Running a machine learning model trained on historical funding decisions in shadow mode alongside current assessment, comparing its recommendations with panel outcomes to locate systematic patterns of disadvantage, is a technique borrowed directly from credit risk auditing, where similar questions of fairness and systemic bias are actively measured, and applied to a context where the stakes are no less serious. Fairness testing tools allow programme managers to run scenarios: what happens to our funding distribution if we reduce the weight we place on organisational track record for first-time applicants? What changes if we stop using writing quality as a proxy for organisational capacity?

Bias-aware triage confines AI assistance to the clearly ineligible and obviously uncompetitive ends of the pool, while continuously auditing false negatives by applicant group, geography, and organisation type. If your triage tool is disproportionately eliminating applications from rural organisations, from culturally and linguistically diverse groups, or from organisations under three years old, that pattern should surface before it becomes a funding record.
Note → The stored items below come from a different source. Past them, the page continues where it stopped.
-- ==== Sys2Proof/Machine/Assembler.lean ====
section
/-! DEFINITION. The command text of 30_encoding.md R61 and the pseudo-commands of R62: reading a line,
its expansion to commands, and the line's encoding. The syntax is the spec's own (D29); what R61 does
not settle about it is a DESIGN CHOICE (log 17, safe): no claim about the block rests on it. -/

namespace Sys2Proof.Machine

open Sys2Proof

/-! ## Lines and their expansion -/

/-- One line of command text: a command, or a pseudo-command (30_encoding.md R62). -/
inductive AsmLine where
  | command (i : Instr)
  | new20 (pt : Byte)
  | new30 (pt : Byte)
  | fill (ts step : Word32) (samples : List (List Sample))
  deriving DecidableEq, Repr

/-- The SUBMIT commands of `FILL`: each timestamp is the one before it plus the step, modulo 2^32. -/
def expandFill (ts step : Word32) : List (List Sample) → List Instr
  | [] => []
  | a :: rest => .submit ts 80 a :: expandFill (ts + step) step rest

/-- The commands a line stands for (30_encoding.md R62). -/
def AsmLine.expand : AsmLine → List Instr
  | .command i => [i]
  | .new20 pt => [.constructCfg pt 20]
  | .new30 pt => [.constructCfg pt 30]
  | .fill ts step samples => expandFill ts step samples

/-- A hexadecimal digit, in capitals. -/
def hexDigit (n : Nat) : Char := if n < 10 then Char.ofNat (48 + n) else Char.ofNat (55 + n)

/-- A command word as two hexadecimal digits (30_encoding.md R61). -/
def wordText (w : Byte) : List Char := [hexDigit (w.toNat / 16), hexDigit (w.toNat % 16)]

/-- The encoding of a line (30_encoding.md R61): for each command, its word in two hexadecimal digits
and its operand fields. -/
def AsmLine.encoding (l : AsmLine) : List (List Char × Bundle) :=
  l.expand.map (fun i => (wordText i.word, i.bundle))

/-! ## Reading numbers (decimal, or hexadecimal after `0x`) -/

/-- The value of a digit below the radix. -/
def digitValue (radix : Nat) (c : Char) : Option Nat :=
  let n := c.toNat
  let v := if 48 ≤ n ∧ n ≤ 57 then n - 48 else if 65 ≤ n ∧ n ≤ 70 then n - 55
    else if 97 ≤ n ∧ n ≤ 102 then n - 87 else radix
  if v < radix then some v else none

/-- The value of digits, most significant first, after those read so far. -/
def digitsValue (radix : Nat) (acc : Nat) : List Char → Option Nat
  | [] => some acc
  | c :: cs =>
    match digitValue radix c with
    | none => none
    | some v => digitsValue radix (acc * radix + v) cs

/-- An unsigned number. -/
def readNat : List Char → Option Nat
  | [] => none
  | '0' :: 'x' :: c :: cs => digitsValue 16 0 (c :: cs)
  | c :: cs => digitsValue 10 0 (c :: cs)

/-- An unsigned number that fits in `w` bits. -/
def readWord (w : Nat) (cs : List Char) : Option (BitVec w) :=
  match readNat cs with
  | none => none
  | some n => if n < 2 ^ w then some (BitVec.ofNat w n) else none

/-- A sample: an int16 value, with a sign when it is negative. -/
def readSample : List Char → Option Sample
  | '-' :: cs =>
    match readNat cs with
    | none => none
    | some n => if n ≤ 32768 then some (BitVec.ofInt 16 (-(n : Int))) else none
  | cs =>
    match readNat cs with
    | none => none
    | some n => if n ≤ 32767 then some (BitVec.ofNat 16 n) else none

/-! ## Tokens -/

/-- A token of command text. -/
inductive Token where
  | word (cs : List Char)
  | text (cs : List Char)
  | equals
  | comma
  | openList
  | closeList
  | openDescriptor
  | closeDescriptor
  deriving DecidableEq, Repr

/-- The token a single punctuation character spells. -/
def punctuation (c : Char) : Option Token :=
  if c.toNat = 61 then some .equals
  else if c.toNat = 44 then some .comma
  else if c.toNat = 91 then some .openList
  else if c.toNat = 93 then some .closeList
  else if c.toNat = 123 then some .openDescriptor
  else if c.toNat = 125 then some .closeDescriptor
  else none

/-- What the tokenizer is in the middle of, its characters last first. -/
inductive Pending where
  | nothing
  | word (revChars : List Char)
  | text (revChars : List Char)

/-- The token a pending word makes, before the tokens that follow it. -/
def Pending.close (p : Pending) (rest : List Token) : List Token :=
  match p with
  | .nothing => rest
  | .word cs => .word cs.reverse :: rest
  | .text cs => .text cs.reverse :: rest

/-- The pending word with one more character. -/
def Pending.add (p : Pending) (c : Char) : Pending :=
  match p with
  | .nothing => .word [c]
  | .word cs => .word (c :: cs)
  | .text cs => .text (c :: cs)

/-- The tokens of a line: spaces separate words, and a text stands between quotation marks. None where
a text is not closed. -/
def tokensFrom : Pending → List Char → Option (List Token)
  | .text _, [] => none
  | p, [] => some (p.close [])
  | .text cs, c :: rest =>
    if c.toNat = 34 then (tokensFrom .nothing rest).map (Pending.close (.text cs))
    else tokensFrom (.text (c :: cs)) rest
  | p, c :: rest =>
    if c.toNat = 34 then (tokensFrom (.text []) rest).map p.close
    else if c.toNat = 32 then (tokensFrom .nothing rest).map p.close
    else
      match punctuation c with
      | some t => (tokensFrom .nothing rest).map (fun ts => p.close (t :: ts))
      | none => tokensFrom (p.add c) rest

/-! ## Reading a line -/

/-- Named sample sequences, for `samples=<name>`. -/
abbrev SampleNames := List (List Char × List Sample)

/-- `key=<number>`, of `w` bits, and the tokens after it. -/
def readField (w : Nat) (key : String) : List Token → Option (BitVec w × List Token)
  | .word k :: .equals :: .word v :: rest =>
    if k = key.toList then (readWord w v).map (fun x => (x, rest)) else none
  | _ => none

/-- A comma, and then what `next` reads. -/
def afterComma {α : Type} (next : List Token → Option α) : List Token → Option α
  | .comma :: rest => next rest
  | _ => none

/-- `key=` and then what `next` reads. -/
def afterKey {α : Type} (key : String) (next : List Token → Option α) : List Token → Option α
  | .word k :: .equals :: rest => if k = key.toList then next rest else none
  | _ => none

/-- A descriptor's end, with the framing parameter absent, well-formed, or not well-formed
(30_encoding.md R53, R61). DESIGN CHOICE (log 17, safe): the framing fields that R53 says are ignored
and the text does not give are zero: `FMT_FR_WF` and `FMT_FR_VAL` without `fr`, `FMT_FR_VAL` with
`fr=?`. -/
def readFraming (name : List Byte) (rate : Word32) (ch : Byte) :
    List Token → Option (FormatDescriptor × List Token)
  | .closeDescriptor :: rest => some (⟨name, rate, ch, false, false, 0⟩, rest)
  | .comma :: .word k :: .equals :: .word v :: .closeDescriptor :: rest =>
    if k = "fr".toList then
      if v = "?".toList then some (⟨name, rate, ch, true, false, 0⟩, rest)
      else (readWord 16 v).map (fun x => (⟨name, rate, ch, true, true, x⟩, rest))
    else none
  | _ => none

/-- The bytes of a codec name. DESIGN CHOICE (log 17, safe): R61 does not say which characters the text
may hold, so each character gives its code point modulo 256, which is its byte up to code point 255. -/
def nameBytes (cs : List Char) : List Byte := cs.map (fun c => BitVec.ofNat 8 c.toNat)

/-- A descriptor (30_encoding.md R61). -/
def readDescriptor : List Token → Option (FormatDescriptor × List Token)
  | .openDescriptor :: .word k :: .equals :: .text n :: rest =>
    if k = "name".toList then
      match afterComma (readField 32 "rate") rest with
      | none => none
      | some (rate, rest) =>
        match afterComma (readField 8 "ch") rest with
        | none => none
        | some (ch, rest) => readFraming (nameBytes n) rate ch rest
    else none
  | _ => none

/-- The rest of a list of samples, after its opening bracket or a comma. -/
def readSampleList : List Token → Option (List Sample × List Token)
  | .word v :: .closeList :: rest => (readSample v).map (fun x => ([x], rest))
  | .word v :: .comma :: rest =>
    match readSample v, readSampleList rest with
    | some x, some (xs, rest) => some (x :: xs, rest)
    | _, _ => none
  | _ => none

/-- A sample sequence: a name, or a list of samples (30_encoding.md R61). DESIGN CHOICE (log 17, safe):
the list may be empty, for a SUBMIT of length 0, and of two sequences of one name the first counts. -/
def readSamples (names : SampleNames) : List Token → Option (List Sample × List Token)
  | .openList :: .closeList :: rest => some ([], rest)
  | .openList :: rest => readSampleList rest
  | .word n :: rest => (names.lookup n).map (fun xs => (xs, rest))
  | _ => none

/-- The rest of `FILL`'s list of named sample sequences, after its opening bracket or a comma: a comma
stands between two names, never before the closing bracket. -/
def readSequences (names : SampleNames) : List Token → Option (List (List Sample) × List Token)
  | .word n :: .closeList :: rest => (names.lookup n).map (fun xs => ([xs], rest))
  | .word n :: .comma :: rest =>
    match names.lookup n, readSequences names rest with
    | some xs, some (xss, rest) => some (xs :: xss, rest)
    | _, _ => none
  | _ => none

/-- `FILL`'s list of named sample sequences. DESIGN CHOICE (log 17, safe): it may be empty, as
SUBMIT's list of samples may. -/
def readSequenceList (names : SampleNames) : List Token → Option (List (List Sample) × List Token)
  | .openList :: .closeList :: rest => some ([], rest)
  | .openList :: rest => readSequences names rest
  | _ => none

/-- The operands of SUBMIT: exactly `n` samples (30_encoding.md R49). -/
def readSubmit (names : SampleNames) (toks : List Token) : Option (Instr × List Token) :=
  match readField 32 "ts" toks with
  | none => none
  | some (ts, toks) =>
    match afterComma (readField 16 "n") toks with
    | none => none
    | some (n, toks) =>
      match afterComma (afterKey "samples" (readSamples names)) toks with
      | none => none
      | some (xs, toks) => if samplesMatch n xs then some (.submit ts n xs, toks) else none

/-- The operands of FILL: exactly `count` sequences of 80 samples (30_encoding.md R62). DESIGN CHOICE
(log 17, safe): R62 gives `step` and `count` no range, so each is read as an unsigned 32-bit number, and
a line with a larger or a negative one is no line. -/
def readFill (names : SampleNames) (toks : List Token) : Option (AsmLine × List Token) :=
  match readField 32 "ts" toks with
  | none => none
  | some (ts, toks) =>
    match afterComma (readField 32 "step") toks with
    | none => none
    | some (step, toks) =>
      match afterComma (readField 32 "count") toks with
      | none => none
      | some (count, toks) =>
        match afterComma (afterKey "samples" (readSequenceList names)) toks with
        | none => none
        | some (xss, toks) =>
          if xss.length = count.toNat ∧ xss.all (fun xs => xs.length == 80)
          then some (.fill ts step xss, toks) else none

/-- The operands of CONSTRUCT_LEGACY. -/
def readLegacy (pt : Byte) (toks : List Token) : Option (Instr × List Token) :=
  match afterComma (readField 32 "rate") toks with
  | none => none
  | some (rate, toks) =>
    match afterComma (readField 8 "ch") toks with
    | none => none
    | some (ch, toks) =>
      (afterComma (readField 16 "fd") toks).map (fun p => (.constructLegacy pt rate ch p.1, p.2))

/-- A line's tokens after its mnemonic, for the mnemonics that take operands. -/
def readOperands (names : SampleNames) (mnemonic : List Char) (toks : List Token) :
    Option (AsmLine × List Token) :=
  let asCommand := fun (p : Instr × List Token) => (AsmLine.command p.1, p.2)
  if mnemonic = "SUBMIT".toList then (readSubmit names toks).map asCommand
  else if mnemonic = "FILL".toList then readFill names toks
  else if mnemonic = "RESOLVE".toList then
    (afterKey "fmt" readDescriptor toks).map (fun p => (.command (.resolve p.1), p.2))
  else if mnemonic = "CAPABILITY".toList then
    (afterKey "fmt" readDescriptor toks).map (fun p => (.command (.capability p.1), p.2))
  else
    match readField 8 "pt" toks with
    | none => none
    | some (pt, toks) =>
      if mnemonic = "NEW20".toList then some (.new20 pt, toks)
      else if mnemonic = "NEW30".toList then some (.new30 pt, toks)
      else if mnemonic = "CONSTRUCT_CFG".toList then
        (afterComma (readField 16 "fd") toks).map
          (fun p => (.command (.constructCfg pt p.1), p.2))
      else if mnemonic = "CONSTRUCT_LEGACY".toList then (readLegacy pt toks).map asCommand
      else if mnemonic = "CONSTRUCT_FMT".toList then
        (afterComma (afterKey "fmt" readDescriptor) toks).map
          (fun p => (.command (.constructFmt pt p.1), p.2))
      else none

/-- The commands that take no operand, by mnemonic. -/
def plainCommands : List (List Char × Instr) :=
  [("DESTROY".toList, .destroy), ("RESET".toList, .reset), ("Q_RATE".toList, .qRate),
   ("Q_CHANNELS".toList, .qChannels), ("Q_NEXT".toList, .qNext), ("Q_MAX".toList, .qMax),
   ("Q_BITRATE".toList, .qBitrate), ("Q_NAME".toList, .qName)]

/-- One line of command text (30_encoding.md R61, R62), none where it is not of that form. A codec name
longer than 255 bytes is none too (R53). -/
def readLine (names : SampleNames) (line : List Char) : Option AsmLine :=
  match tokensFrom .nothing line with
  | some [.word m] => (plainCommands.lookup m).map .command
  | some (.word m :: toks) =>
    match readOperands names m toks with
    | some (l, []) => if l.expand.all WellFormed then some l else none
    | _ => none
  | _ => none

end Sys2Proof.Machine
end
One thing needs to be said plainly: AI trained on historical data will, without careful design, reproduce the biases embedded in that data. Automation is not a fairness technology by default. It becomes one only when the programme explicitly designs for fairness measurement and builds the human accountability structures to act on what it finds. The goal here is not to launder inequitable outcomes through an algorithm. The goal is to make bias visible, measurable, and addressable. That is a design choice, not a product feature. No vendor can make it for you.

 

SECTION THREE: LAYER FIVE AND THE LEARNING SYSTEM

Programme Learning

The hardest thing to change in grantmaking is the form.

Not because forms are sacred, but because changing them is work, and the people with institutional memory to know which questions have stopped generating useful signal are rarely the same people with authority and bandwidth to rewrite the guidelines. So programmes run the same questions round after round. Applicants learn to answer them. The criteria drift away from what the programme actually cares about. Nobody can quite articulate why the funded cohort looks slightly wrong each time.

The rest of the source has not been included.